Plaintiff brought this action seeking a declaration of defendant's liability. The trial court found that Friend had represented to plaintiff that defendant was defending the Villines action without any reservation, that such representations were binding upon defendant, that in reliance upon these representations plaintiff permitted his personal counsel to withdraw from the Villines suit, and that defendant was therefore estopped to deny its obligation to pay the judgment. The trial court entered judgment that the defendant is obligated to pay, on plaintiff's behalf, the amount of the award in the Villines action. Defendant appeals the judgment of the trial court.

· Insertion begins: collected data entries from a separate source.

-- ==== Sys2Proof/Tests/Slice0.lean ====
section
/-! SUPPORT. The model's own tests: an ill-formed term for each check of WellFormed, values that the manual works out, and for each
statement small states and operands that meet the hypotheses of its clauses, with what the command then does. -/

namespace Sys2Proof.Tests

set_option Elab.async false

open Sys2Proof.Machine

/-! ## Small states -/

/-- The machine after reset with every function enabled. -/
def up : State := State.reset.onDev fun v => { v with power := { v.power with fen := 0xFFFFFFFFFFFFFFFFFFFFFFFF } }

/-- A descriptor of SQ0 with TAG 7. -/
def dsc (handle pay : Nat) : Desc :=
  { sq := 0, flags := 0, tag := 7, handle := BitVec.ofNat 32 handle, pay := BitVec.ofNat 192 pay }

/-- A value at a byte offset of the payload. -/
def at_ (off val : Nat) : Nat := val * 2 ^ (8 * (off - 8))

/-- The command answers a next state of which `p` holds. -/
def run (c : Instr) (s : State) (p : State → Bool) : Bool :=
  match exec c s with
  | .next t => p t
  | _ => false

/-- The newest completion answers `d`. -/
def ans (t : State) (d : Desc) (st : Status) (res : Nat) : Bool :=
  match t.dev.done.getLast? with
  | some c => c.sq == d.sq && c.tag == d.tag && c.handle == d.handle && c.status == st && c.result.toNat == res
  | none => false

/-- The descriptor is admitted, as a computation. -/
def admitted (s : State) (i : OpInfo) (d : Desc) (o : Obj) : Bool :=
  !s.dev.behind i.op d && s.dev.fq.all (fun q => !q.ghost) && decide (s.dev.opCheck i d = .ok o)

/-- What that computation says. -/
theorem admits_of_admitted {s : State} {i : OpInfo} {d : Desc} {o : Obj} (h : admitted s i d o = true) : s.admits i d o := by
  simp only [admitted, Bool.and_eq_true, Bool.not_eq_true', List.all_eq_true, decide_eq_true_eq] at h
  exact ⟨h.1.1, h.1.2, h.2⟩

/-- Command `c` answers a next state of which `P` holds, if the computation says so. -/
theorem answers_of_run {c : Instr} {s : State} {p : State → Bool} (h : run c s p = true) : Answers c s fun t => p t = true := by
  unfold run at h
  split at h
  · exact ⟨_, ‹_›, h⟩
  · cases h

/-- A change of the device. -/
def dev (s : State) (f : Dev → Dev) : State := s.onDev f

/-- A change of the host attachment. -/
def ring (s : State) (f : Rings → Rings) : State := { s with ring := f s.ring }

/-- A change of an SQ. -/
def sq (s : State) (n : Fin 16) (f : Sq → Sq) : State := ring s fun r => { r with sqs := vmod r.sqs n f }

/-- A change of a CQ's ring. -/
def cq (s : State) (n : Fin 16) (f : Ring → Ring) : State := ring s fun r => { r with cqs := vmod r.cqs n fun c => { c with ring := f c.ring } }

/-- Quad-SPI attachment. -/
def qspi (s : State) : State := dev s fun v => { v with regs := { v.regs with attach := true } }

/-- A change of the power block. -/
def power (s : State) (f : Power → Power) : State := dev s fun v => { v with power := f v.power }

/-- SQ0 ACTIVE on CQ0, which is enabled, and EQ and LQ enabled. -/
def rings : State :=
  ring (cq (sq up 0 fun q => { q with phase := .active }) 0 fun r => { r with en := true }) fun r =>
    { r with eq := { r.eq with en := true }, lq := { r.lq with en := true } }

/-! ## Ill-formed commands -/

/-- A frame of the satellite at address 1. -/
def sat : VFrame := { src := 1, epoch := 1 }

The primary issue in this case turns upon whether an attorney hired by an insurance company to defend an insured possesses the authority to bind the insurer with regard to coverage of the policy. We have concluded that upon the facts of this case the attorney, Friend, had both actual and ostensible authority to bind defendant.

Initially we point out that defendant's contention on appeal that Friend lacked such authority constitutes a challenge to the sufficiency of the evidence; we need therefore determine only whether the record contains any substantial evidence to support the findings of the trial court. (Nichols v. Mitchell (1948) 32 Cal.2d 598, 197 P.2d 550; Kazanteno v. California-Western etc. Ins. Co. (1955) 137 Cal.App.2d 361, 290 P.2d 332; Correa v. Quality Motor Co. (1953) 118 Cal.App.2d 246, 257 P.2d 738.)

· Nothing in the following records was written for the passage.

-- ==== Sys2Proof/Machine/State.lean ====
section
/-! DEFINITION. The state of one codec instance (spec R24, R36) with the host's drive of the command port beside it, the
ways a step can stop, and the machine right after reset (R35). -/

namespace Sys2Proof.Machine

/-- What the host puts on a 64-bit command bus in one cycle (R67, R69): a value, or the token `RES`, the value on
`rsp_result` in the cycle the command is presented (R22, R144). -/
inductive BusDrive where
  | bits (v : Word)
  | rspResult
deriving DecidableEq, Repr

/-- What the host drives on the block's input ports in one clock cycle (R21): `rst_n`, `cmd_valid` and the three command
buses. The buses carry some value in a reset or idle cycle too; the block ignores it there (R30, R140). -/
structure HostCycle where
  rstN : Bool
  cmdValid : Bool
  cmdCtl : Ctl
  cmdWord : BusDrive
  cmdValue : BusDrive
deriving DecidableEq, Repr

/-- The input of one step, one rising edge of `clk` (R36). -/
inductive Input where
  | reset
  | idle
  | cmd (c : Command)
deriving DecidableEq, Repr

/-- The block's output ports (R21). -/
structure Outputs where
  rspValid : BitVec 1
  rspResult : Word
  rspErr : BitVec 2
  sticky : BitVec 3
deriving DecidableEq, Repr

/-- The complete state of one codec instance, the four registers of R24 and R36, and the host. The block has no other
state: no register file, program counter, memory or hidden state (R22, R23, R32 to R34). -/
structure State where
  /-- RESULT, 64 bits: the result of the last command, 0 after an error (R25). -/
  result : BitVec 64
  /-- ERR, 2 bits: the error code of the last command (R26). -/
  err : BitVec 2
  /-- STICKY, 3 bits: [0] OVF_S, [1] PRE_S, [2] ILL_S (R27). -/
  sticky : BitVec 3
  /-- RSP_VALID, 1 bit: 1 in the one cycle after an accepted command (R28). -/
  rspValid : BitVec 1
  /-- The model's own field, not a register of the block: what the other agent, the host (R20), will drive at the coming
  rising edges, the next edge first (log entry 1). -/
  host : List HostCycle
deriving DecidableEq, Repr

/-- What would stop the machine with a fault. There is nothing: every error is an ordinary response and the next command
is accepted as usual (R127), so the type has no constructor (log entry 11). -/
inductive Fault where
deriving DecidableEq, Repr

/-- What would stop a step for want of a meaning. -/
inductive Refusal where
  /-- Raised by an arm of `exec` whose instruction has no meaning yet, and by nothing else; no arm raises it in this
  model, which gives every row its meaning. Safe: the machine stops where the hardware goes on. -/
  | notModelled (mnemonic : String)
deriving DecidableEq, Repr

/-- The machine right after reset (R35, R140): all four registers 0. The host drives nothing yet, and the block waits for
its first command (R41, R141; log entry 2). -/
def State.reset : State where
  result := 0x0000000000000000#64
  err := 0b00#2
  sticky := 0b000#3
  rspValid := 0#1
  host := []

/-- The machine before the first reset edge: the four registers at the open parameter `POWERUP_STATE` (R142; log entry 5),
with a host that drives `host`. -/
def State.powerUp (host : List HostCycle) : State where
  result := Config.powerUpResult
  err := Config.powerUpErr
  sticky := Config.powerUpSticky
  rspValid := Config.powerUpRspValid
  host := host

end Sys2Proof.Machine
end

Actual authority arises as a consequence of conduct of the principal which causes an agent reasonably to believe that the principal consents to the agent's execution of an act on behalf of the principal. (Civ.Code, § 2316; County First National Bank of Santa Cruz v. Coast D. & L. Co. (1941) 46 Cal.App.2d 355, 364, 115 P.2d 988; Correa v. Quality Motor Co., supra, 118 Cal.App.2d 246, 251, 257 P.2d 738; Gaine v. Austin (1943) 58 Cal.App.2d 250, 260, 136 P.2d 584; 1 Rest.2d Agency (1957) § 26.) Similarly, ostensible authority arises as a result of conduct of the principal which cause the third party reasonably to believe that the agent possesses the authority to act on the principal's behalf. (Civ.Code, §§ 2300, 2317; Donnelly v. San Francisco Bridge Co. (1897) 117 Cal. 417, 421, 49 P. 559; County First National Bank of Santa Cruz v. Coast D. & L. Co., supra, 46 Cal.App.2d 355, 366, 115 P.2d 988; Kazanteno v. Calfornia-Western etc. Ins. Co., supra, 137 Cal.App.2d 361, 372, 290 P.2d 332; Rest.2d Agency, supra, §§ 8, 27, 49.)

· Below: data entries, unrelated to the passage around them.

-- ==== Sys2Proof/Machine/Ops.lean ====
section
/-! DEFINITION. The shared operations on the state: answering a command (R29) or an error (R10, R123), the reset edge
(R140), the idle edge (R30), sampling the command port (R29, R36, R144) and reading the output ports (R21). The block has
no memory, so there is no memory operation (R33, R40), and no trap return (R128). -/

namespace Sys2Proof.Machine

/-- The pair `(r, e)` a command computes (R29, R66). -/
structure Response where
  result : Word
  err : ErrCode
deriving DecidableEq, Repr

/-- `raise Overflow`, `raise Precondition`, `raise Illegal`: the response `(0, code)` (R10, R120, R123). It is the one way
an error is taken: nothing is saved, no mode changes and the block goes on (R127). -/
def raise (e : ErrCode) : Response := ⟨0#64, e⟩

/-- `respond(r, e)`: the four register writes of an accepted command, at one edge (R10, R29, R47). -/
def respond (r : Response) (s : State) : State :=
  { s with
    result := r.result
    err := r.err.code
    sticky := s.sticky ||| r.err.stickyMask
    rspValid := 1#1 }

/-- A command completes at the edge that accepts it (R29, R34). -/
def complete (r : Response) (s : State) : Host.Outcome State Fault Refusal := .next (respond r s)

/-- A rising edge with `rst_n = 0` (R140): the reset values of R35, whatever the command port carries. -/
def resetEdge (s : State) : State :=
  { s with result := 0#64, err := 0b00#2, sticky := 0b000#3, rspValid := 0#1 }

/-- A rising edge with `rst_n = 1` and `cmd_valid = 0` (R30). -/
def idleEdge (s : State) : State := { s with rspValid := 0#1 }

/-- The value on a bus the host drives, where `rsp_result` shows `rspResult` (R144). -/
def BusDrive.sample (rspResult : Word) : BusDrive → Word
  | .bits v => v
  | .rspResult => rspResult

/-- The three command buses sampled at an edge (R29). -/
def HostCycle.command (rspResult : Word) (h : HostCycle) : Command :=
  ⟨h.cmdCtl, h.cmdWord.sample rspResult, h.cmdValue.sample rspResult⟩

/-- What one rising edge is for the block: reset before everything, then idle, then a command (R36, R140). -/
def HostCycle.input (rspResult : Word) (h : HostCycle) : Input :=
  if h.rstN = false then .reset
  else if h.cmdValid = false then .idle
  else .cmd (h.command rspResult)

/-- The input of the next edge. A host that drives nothing more leaves the block idle (R41, R136; log entry 2). -/
def nextInput (s : State) : Input :=
  match s.host with
  | [] => .idle
  | h :: _ => h.input s.result

/-- The host's drive of one cycle is used up by one edge. -/
def advanceHost (s : State) : State := { s with host := s.host.tail }

/-- The host presents one command, with fixed bus values, at the next edge (R69). -/
def presentCommand (c : Command) (s : State) : State :=
  { s with host := ⟨true, true, c.ctl, .bits c.word, .bits c.value⟩ :: s.host }

/-- Reading the output ports: each is driven by its register, and reading changes nothing (R21, R48). -/
def State.outputs (s : State) : Outputs := ⟨s.rspValid, s.result, s.err, s.sticky⟩

end Sys2Proof.Machine
end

To establish actual or ostensible authority the principal's consent need not be express. 'Agency may be implied from the by his acts has led others to believe that he has conferred authority upon an agent, he cannot be heard to assert, as against third persons who have relied thereon in good faith, that he did not intend to confer such power. * * * An agent's authority may be proved by circumstantial evidence * * *.' (Gaine v. Austin, supra, 58 Cal.App.2d 250, 260-261, 136 P.2d 584, 590.)

The record contains substantial evidence to support the finding of both actual and ostensible authority. With respect to actual authority the evidence shows that defendant engaged Friend to represent plaintiff in the Villines suit, and, in the words of defendant's claims manager, 'to represent * * * our interests in the lawsuit.' Defendant failed to notify Friend of any actual limitations upon his authority although it knew that Friend concerned himself with the question of policy coverage, and, indeed, had notified defendant that its reservation of rights agreement was ineffective.

Mr. Biglow, defendant's counsel in the instant proceeding, stated to the trial court that '* * * in every one of these situations, the defense attorneys hired by * * * the insurance company * * * are called upon by (the insurer) to write letters and express opinions relative to the efficacy of insurance policies. * * *' The record, in fact, discloses a volume of correspondence between Friend and defendant concerning coverage problems. Defendant's silence in the face of this continuing correspondence could reasonably cause Friend to believe that he possesed actual authority to represent defendant in his relations with plaintiff concerning questions of coverage.